--- Provided records Enclosed Below ---
-- ==== Sys2Proof/Certificates/Slice0/Obligations.lean ====
section
/-!
DEFINITION. The statements for the provers. Each names the rules it follows; a command's own effect is given with the state
it needs (Completes), with what it leaves as it was.
-/
open Sys2Proof Sys2Proof.Machine

/-! The sequencer -/

/-- R88, R131, R133: NOP, LSET, XADD and SEED set the register their fields name and go on at the next op word. A SEED of 0
loads the constant of R88; it waits for the ops before it that draw from its generator. -/
def Obligations.SeqRegisterOps : Prop :=
  ∀ (c : Fin 144) (w : OpWord) (s : State),
    let u := fetched c s
    (CtlIssues 0x00 c w s → Completes (.nop c w) s fun t => GoesOn c u t ∧ CoreFrame c (fun _ => False) u t) ∧
    (CtlIssues 0x20 c w s → Completes (.lset c w) s fun t =>
      let a := if flag w 111 then rX c (fld w 110 109) else rL c (fld w 110 109)
      rd t a = BitVec.ofNat 32 (fld w 108 77) ∧ GoesOn c u t ∧ CoreFrame c (· = a) u t) ∧
    (CtlIssues 0x21 c w s → Completes (.xadd c w) s fun t =>
      let a := rX c (fld w 110 109)
      rd t a = rd u a + BitVec.ofNat 32 (fld w 108 77) ∧ GoesOn c u t ∧ CoreFrame c (· = a) u t) ∧
    (CtlIssues 0x25 c w s → Completes (.seed c w) s fun t =>
      let a := rCore c (if flag w 111 then 0x250 else 0x248)
      let used := ∃ q ∈ (getCore s c).ops, opcode q.w = if flag w 111 then 0x08 else 0x03
      (used → CtlWaits c u t) ∧
        (¬ used → rd64 t a = (if fld w 63 0 = 0 then 0x9E3779B97F4A7C15 else fld w 63 0) ∧ GoesOn c u t ∧
          CoreFrame c (fun b => b = a ∨ b = a + 4 ∨ b = rCore c 0x108) u t ∧ rdb t (rCore c 0x108) 1 = false))

/-- R112, R131, R132, R133: LOOP counts its register down and branches until it reaches 0, BR branches on its condition, BRW
on a masked word of memory, each once the ops before it that its condition depends on are complete; a branch target beyond 0xFFFF
halts the core with cause 3, and so does a BRW outside its space. -/
def Obligations.SeqBranchOps : Prop :=
  ∀ (c : Fin 144) (w : OpWord) (s : State),
    let u := fetched c s
    (CtlIssues 0x22 c w s → Completes (.loop c w) s fun t =>
      let a := rL c (fld w 110 109)
      let target := fld w 108 93 + idxOf u c w
      (0xFFFF < target → Halted c 3 u t) ∧
        (target ≤ 0xFFFF → rd t a = (if rd u a = 0 then 0 else rd u a - 1) ∧ CoreFrame c (· = a) u t ∧
          ((rd u a).toNat ≤ 1 → GoesOn c u t) ∧ (2 ≤ (rd u a).toNat → GoesTo c target u t))) ∧
    (CtlIssues 0x23 c w s → Completes (.br c w) s fun t =>
      let target := fld w 105 90 + idxOf u c w
      let legal := fld w 111 106 ≤ 5 ∧ target ≤ 0xFFFF
      (5 < fld w 111 106 → Halted c 2 u t) ∧
        (fld w 111 106 ≤ 5 → 0xFFFF < target → Halted c 3 u t) ∧
        (legal → brWaits u c w = true → CtlWaits c u t) ∧
        (legal → brWaits u c w = false → CoreFrame c (· = rCore c 0x108) u t ∧ rdb t (rCore c 0x108) 1 = false ∧
          (BrTaken u c w → GoesTo c target u t) ∧ (¬ BrTaken u c w → GoesOn c u t))) ∧
    (CtlIssues 0x24 c w s → Completes (.brw c w) s fun t =>
      let sp := flag w 110
      let a := fld w 109 86 + idxOf u c w
      let target := fld w 21 6 + idxOf u c w
      let v : Word := BitVec.ofNat 32 (leVal (spaceRead u c sp a 4))
      let hit : Prop := (v &&& BitVec.ofNat 32 (fld w 85 54) = BitVec.ofNat 32 (fld w 53 22)) ↔ flag w 111 = false
      let legal : Prop := a % 4 = 0 ∧ a + 4 ≤ spaceSize sp ∧ target ≤ 0xFFFF
      let written := ∃ q ∈ (getCore s c).ops, rangesMeet (opWrites q) [(sp, a, 4)] = true
      (¬ legal → Halted c 3 u t) ∧
        (legal → written → CtlWaits c u t) ∧
        (legal → ¬ written → ∀ b, spaceBad u c sp a 4 = some b → Halted c 4 (spaceMeetBad c sp u) t) ∧
        (legal → ¬ written → spaceBad u c sp a 4 = none →
          let r := spaceFix c sp a 4 u
          CoreFrame c (· = rCore c 0x108) r t ∧ rdb t (rCore c 0x108) 1 = false ∧
            (¬ hit → GoesOn c r t) ∧ (hit → GoesTo c target r t)))

/-- R126, R128, R134: WAIT_SLOT completes once the cluster's frame position has reached its pos; FRAME_END ends the core's frame
once every op before it is complete, and WAIT_DRIP also counts the frame starts to pass. SEND and RECV bind a channel to a range
of 128-byte flits; on a channel that is bound the op waits in its queue, and a range outside its space halts the core with
cause 3. -/
def Obligations.SeqWaitOps : Prop :=
  (∀ (c : Fin 144) (w : OpWord) (s : State),
    let u := fetched c s
    let done := (getCore s c).ops = []
    (CtlIssues 0x16 c w s → Completes (.waitSlot c w) s fun t =>
      (fld w 111 90 ≤ (getClu s (clusterOf c)).framePos → GoesOn c u t ∧ CoreFrame c (fun _ => False) u t) ∧
      ((getClu s (clusterOf c)).framePos < fld w 111 90 →
        getCore t c = { getCore u c with waitSlot := some (fld w 111 90) } ∧ rdb t (rCore c 0x108) 1 = true ∧
          CoreFrame c (· = rCore c 0x108) u t)) ∧
    (∀ pos, (getCore s c).waitSlot = some pos → seqRuns s c = true → Completes (.waitSlotPass c) s fun t =>
      (pos ≤ (getClu s (clusterOf c)).framePos →
        getCore t c = { getCore s c with waitSlot := none, pc := (getCore s c).pc + 1, seq := (getCore s c).seq + 1 } ∧
          rdb t (rCore c 0x108) 1 = false ∧ CoreFrame c (· = rCore c 0x108) s t) ∧
      ((getClu s (clusterOf c)).framePos < pos → t = s)) ∧
    (CtlIssues 0x29 c w s → Completes (.frameEnd c w) s fun t =>
      (¬ done → CtlWaits c u t) ∧
      (done → frameState t c = 2 ∧ rdb t (rCore c 0x108) 1 = false ∧
        getCore t c = { getCore u c with
          inFrame := false, pc := (getCore u c).pc + 1, seq := (getCore u c).seq + 1 } ∧
        CoreFrame c (fun a => a = rCore c 0x180 ∨ a = rCore c 0x108) u t)) ∧
    (CtlIssues 0x28 c w s → Completes (.waitDrip c w) s fun t =>
      (¬ done → CtlWaits c u t) ∧
      (done → frameState t c = 2 ∧ rdb t (rCore c 0x108) 1 = true ∧
        getCore t c = { getCore u c with
          inFrame := false, pc := (getCore u c).pc + 1, seq := (getCore u c).seq + 1
          waitFrames := fld w 111 104 - 1 } ∧
        CoreFrame c (fun a => a = rCore c 0x180 ∨ a = rCore c 0x108) u t))) ∧
  ∀ (c : Fin 144) (w : OpWord) (s : State) (o : QOp) (u : State),
    let a := fld o.w 104 81 + o.x
    let n := 128 * (fld o.w 80 65 + 1)
    let ch := fld o.w 111 106
    let b : Binding := { sp := flag o.w 105, addr := a, left := n, owner := unitField o.w, seq := o.seq }
    let legal : Prop := a % 4 = 0 ∧ a + n ≤ spaceSize (flag o.w 105)
    let r := actBase c o u
    (Acts 0x14 c w s o u → Completes (.send c w) s fun t =>
      (¬ legal → Halted c 3 r t) ∧
      (legal → storeGet unbound (getCore u c).sends ch ≠ none → Stays c o (opFix c o u) t) ∧
      (legal → storeGet unbound (getCore u c).sends ch = none →
        CoreFrame c (fun _ => False) r t ∧ getCore t c = { getCore r c with sends := (getCore t c).sends } ∧
          ∀ i, storeGet unbound (getCore t c).sends i = if i = ch then some b else storeGet unbound (getCore r c).sends i)) ∧
    (Acts 0x15 c w s o u → Completes (.recv c w) s fun t =>
      (¬ legal → Halted c 3 r t) ∧
      (legal → storeGet unbound (getCore u c).recvs ch ≠ none → Stays c o (opFix c o u) t) ∧
      (legal → storeGet unbound (getCore u c).recvs ch = none →
        CoreFrame c (fun _ => False) r t ∧ getCore t c = { getCore r c with recvs := (getCore t c).recvs } ∧
          ∀ i, storeGet unbound (getCore t c).recvs i = if i = ch then some b else storeGet unbound (getCore r c).recvs i))

/-- R110, R113, R114, R115: an op word of any op whose core does not issue changes nothing; an illegal op word halts its core with
cause 2, an uncorrectable one with cause 1, and a fetch past 0xFFFF with cause 3. A control op waits until every earlier op has
issued. An op of a class with a queue keeps its place in the window of 16 until it may issue, and then in its queue until it
may act; a full window takes up no more. Of an op word with one wrong bit the bit is corrected, and only its core's counters show
it. -/
def Obligations.SeqDecode : Prop :=
  (∀ p ∈ opTable, ∀ (c : Fin 144) (w : OpWord) (s : State),
    let fresh := opClass p.1 = 0 ∨ ∀ q ∈ (getCore s c).ops, q.w ≠ w
    let fits := opcode w = p.1 ∨ operandFields (opcode w) = none
    let pc := (getCore s c).pc
    (canIssue s c = false → fresh → Completes (p.2 c w) s (· = s)) ∧
    (canIssue s c = true → fits → fresh → 0x10000 ≤ pc → Completes (p.2 c w) s fun t =>
      ((getCore s c).ops.all (·.issued) = true → Halted c 3 s t) ∧ ((getCore s c).ops.all (·.issued) = false → t = s)) ∧
    (canIssue s c = true → fits → fresh → pc < 0x10000 → ∀ a, lsBad s c (pc * 16) 16 = some a →
      Completes (p.2 c w) s (Halted c 1 (meetBad c s))) ∧
    (canIssue s c = true → fits → fresh → pc < 0x10000 → lsBad s c (pc * 16) 16 = none → fetchWord s c = w →
      decodeOk p.1 w (getCore s c).split = false → Completes (p.2 c w) s (Halted c 2 s)) ∧
    (Issues p.1 c w s → opClass p.1 = 0 → (getCore s c).ops.all (·.issued) = false →
      Completes (p.2 c w) s (· = fetched c s)) ∧
    (Issues p.1 c w s → opClass p.1 ≠ 0 → fresh → 16 ≤ (getCore s c).ops.countP (fun q => !q.issued) →
      Completes (p.2 c w) s (· = fetched c s)) ∧
    (TakesUp p.1 c w s → opClass p.1 ≠ 0 →
      let u := taken c s
      let o := nextOp (fetched c s) c w
      (mayIssue u c o = false → Completes (p.2 c w) s (Stays c { o with issued := false } u)) ∧
        (mayIssue u c o = true → mayAct u c o = false → Completes (p.2 c w) s (Stays c o u)))) ∧
  ∀ (c : Fin 144) (s : State),
    let t := fetched c s
    (∀ d, getCore t d = getCore s d) ∧
      getCore (taken c s) c = { getCore s c with pc := (getCore s c).pc + 1, seq := (getCore s c).seq + 1 } ∧
      RegsBut (fun a => ∃ off ∈ [0x018, 0x024, 0x2C0, 0x2C8], a = rCore c off) s t ∧
      t = { s with regs := t.regs, ibi := t.ibi, evts := t.evts, sramErr := t.sramErr } ∧
      ∀ e ∈ s.sramErr, e ∉ t.sramErr → sramCounts e.2 = true

/-! The matrix array -/

/-- R53, R56, R59, R63, R64, R81: TSEL, SPLIT and WLOAD on a unit that is not suppressed select and configure the target tile,
change the operation mode, and load the shadow weights of their lanes; each leaves everything else of the array as it was. On a
suppressed unit they do nothing. A WLOAD with an uncorrectable word stops its unit. -/
def Obligations.ArrayModeOps : Prop :=
  ∀ (c : Fin 144) (w : OpWord) (s : State) (o : QOp) (u : State) (hs : List Bool),
    let r := actBase c o u
    let k := getCore r c
    opHalves k.split (unitField o.w) = some hs →
    let free := ∀ h ∈ hs, (unitOf k h).suppressed = false
    (Acts 0x04 c w s o u → Completes (.tsel c w) s fun t =>
      CoreFrame c (fun _ => False) r t ∧ (¬ free → t = r) ∧
      (free → ArrayStep k (getCore t c) ∧ (getCore t c).split = k.split ∧
        (∀ h, unitOf (getCore t c) h = if h ∈ hs then { unitOf k h with tgtB := flag o.w 111 } else unitOf k h) ∧
        ∀ tb h, halfOf (getCore t c) tb h =
          if h ∈ hs ∧ tb = flag o.w 111 ∧ flag o.w 110 = true then
            { f32 := flag o.w 109, anchor := signed 10 (fld o.w 108 99), discarded := false }
          else halfOf k tb h)) ∧
    (Acts 0x05 c w s o u → Completes (.split c w) s fun t =>
      CoreFrame c (fun _ => False) r t ∧ (¬ free → t = r) ∧
      (free → ArrayStep k (getCore t c) ∧ (getCore t c).split = flag o.w 111 ∧ (getCore t c).u0 = k.u0 ∧
        (getCore t c).u1 = (if flag o.w 111 = k.split then k.u1
          else if flag o.w 111 = true then
            { k.u1 with tgtB := k.u0.tgtB, idleRun := k.u0.idleRun, ramp := k.u0.ramp, cls := k.u0.cls }
          else { k.u1 with tgtB := k.u0.tgtB }) ∧
        ∀ tb h, halfOf (getCore t c) tb h = halfOf k tb h)) ∧
    (Acts 0x01 c w s o u → Completes (.wload c w) s fun t =>
      let p := wloadOp o.w o.x
      let l0 := firstLane hs
      (¬ free → t = r) ∧
      ∀ f, p.fmt = some f → free → lowest (wloadCauses p hs) = none →
        let good := spanBad r c (p.ebase + l0 * p.stride) p.stride (rowBytes f p.d) (laneCount hs) = none ∧
          (p.mx = true → spanBad r c (p.sbase + l0 * (p.d / 32)) (p.d / 32) (p.d / 32) (laneCount hs) = none)
        (∀ d, d ≠ c.val → getCore t d = getCore r d) ∧ ArrayStep k (getCore t c) ∧ (getCore t c).split = k.split ∧
          (good → CoreFrame c (fun _ => False) r t ∧ (∀ tb h, halfOf (getCore t c) tb h = halfOf k tb h) ∧
            ∀ h, unitOf (getCore t c) h =
              if h ∈ hs then { unitOf k h with shadow := some (wloadHalf r c p f (if h = true then 32 else 0)) }
              else unitOf k h) ∧
          (¬ good → rdb t (rCore c 0x018) 1 = true ∧ OnlyCores r t ∧
            RegsBut (fun a => ArrRegs c a ∨ a = rCore c 0x2C4) r t ∧ ∀ h ∈ hs, (unitOf (getCore t c) h).suppressed = true))

/-- R57, R58, R94, R95, R100: a legal XSTREAM that meets no fault adds each vector's products to one entry of every lane of its
unit's target tile, counts the vectors, and leaves every other entry, tile and weight register as it was. On a suppressed
unit it does nothing, and an illegal one stops its unit. -/
def Obligations.ArrayStream : Prop :=
  ∀ (c : Fin 144) (w : OpWord) (s : State) (op : QOp) (u : State) (hs : List Bool) (f : Fmt),
    let r := actBase c op u
    let k := getCore r c
    let o := xstreamOp op.w op.x
    let free := ∀ h ∈ hs, (unitOf k h).suppressed = false
    Acts 0x02 c w s op u → opHalves k.split (unitField op.w) = some hs → o.fmt = some f →
    Completes (.xstream c w) s fun t =>
      let k' := getCore t c
      (¬ free → t = r) ∧
      (free → ∀ cause, lowest (hs.flatMap (xstreamHalfCauses k o)) = some cause →
        rdb t (rCore c 0x018) 2 = true ∧ RegsBut (ArrRegs c) r t ∧ OnlyCores r t ∧ k' = hs.foldl stopHalf k ∧
          ∀ d, d ≠ c.val → getCore t d = getCore r d) ∧
      (free → lowest (hs.flatMap (xstreamHalfCauses k o)) = none → xstreamBad r c o f hs = none →
        rd64 t (rCore c 0x218) = (rd64 r (rCore c 0x218) + o.n) % 2 ^ 64 ∧
        CoreFrame c (fun a => a = rCore c 0x218 ∨ a = rCore c 0x21C ∨ a = rCore c 0x224) r t ∧
        ArrayStep k k' ∧ k'.split = k.split ∧
        (∀ h, (unitOf k' h).suppressed = (unitOf k h).suppressed ∧ (unitOf k' h).tgtB = (unitOf k h).tgtB) ∧
        (∀ h ∈ hs, (unitOf k' h).active = usedWeights k h o.swap ∧ (unitOf k' h).idleRun = 0 ∧ (unitOf k' h).cls = f ∧
          (unitOf k' h).shadow = if o.swap = true then none else (unitOf k h).shadow) ∧
        (∀ h, h ∉ hs → unitOf k' h = unitOf k h) ∧
        (∀ tb h, ¬ (h ∈ hs ∧ tb = targetOf k h) → halfOf k' tb h = halfOf k tb h) ∧
        ∀ h ∈ hs, ∀ v, usedWeights k h o.swap = some v →
          let old := halfOf k (targetOf k h) h
          let new := halfOf k' (targetOf k h) h
          new.f32 = old.f32 ∧ new.anchor = old.anchor ∧ new.discarded = old.discarded ∧
            ∀ l e, l < 32 → e < 256 → new.getEnt (256 * l + e) =
              if o.e0 ≤ e ∧ e < o.e0 + o.n then
                (stageA old o.acc (classDepth v.fmt)
                  (products (scaledVals v.fmt v.d v.mx (v.rows.getD l []) (v.scales.getD l []))
                    (scaledVals f v.d o.mx (lsRead r c (o.ebase + (e - o.e0) * o.stride) (rowBytes f v.d))
                      (lsRead r c (o.sbase + (e - o.e0) * (v.d / 32)) (v.d / 32))))
                  (old.getEnt (256 * l + e))).1
              else old.getEnt (256 * l + e))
--- End of Enclosed Provided records ---
▶ [Required action] For the listing above, print only the lines starting at the line containing "(legal → storeGet unbound (getCore u c).sends ch ≠" and ending at the line containing "its core with", exactly, both included.

▶ [Reply to the task]
      (legal → storeGet unbound (getCore u c).sends ch ≠ none → Stays c o (opFix c o u) t) ∧
      (legal → storeGet unbound (getCore u c).sends ch = none →
        CoreFrame c (fun _ => False) r t ∧ getCore t c = { getCore r c with sends := (getCore t c).sends } ∧
          ∀ i, storeGet unbound (getCore t c).sends i = if i = ch then some b else storeGet unbound (getCore r c).sends i)) ∧
    (Acts 0x15 c w s o u → Completes (.recv c w) s fun t =>
      (¬ legal → Halted c 3 r t) ∧
      (legal → storeGet unbound (getCore u c).recvs ch ≠ none → Stays c o (opFix c o u) t) ∧
      (legal → storeGet unbound (getCore u c).recvs ch = none →
        CoreFrame c (fun _ => False) r t ∧ getCore t c = { getCore r c with recvs := (getCore t c).recvs } ∧
          ∀ i, storeGet unbound (getCore t c).recvs i = if i = ch then some b else storeGet unbound (getCore r c).recvs i))

/-- R110, R113, R114, R115: an op word of any op whose core does not issue changes nothing; an illegal op word halts its core with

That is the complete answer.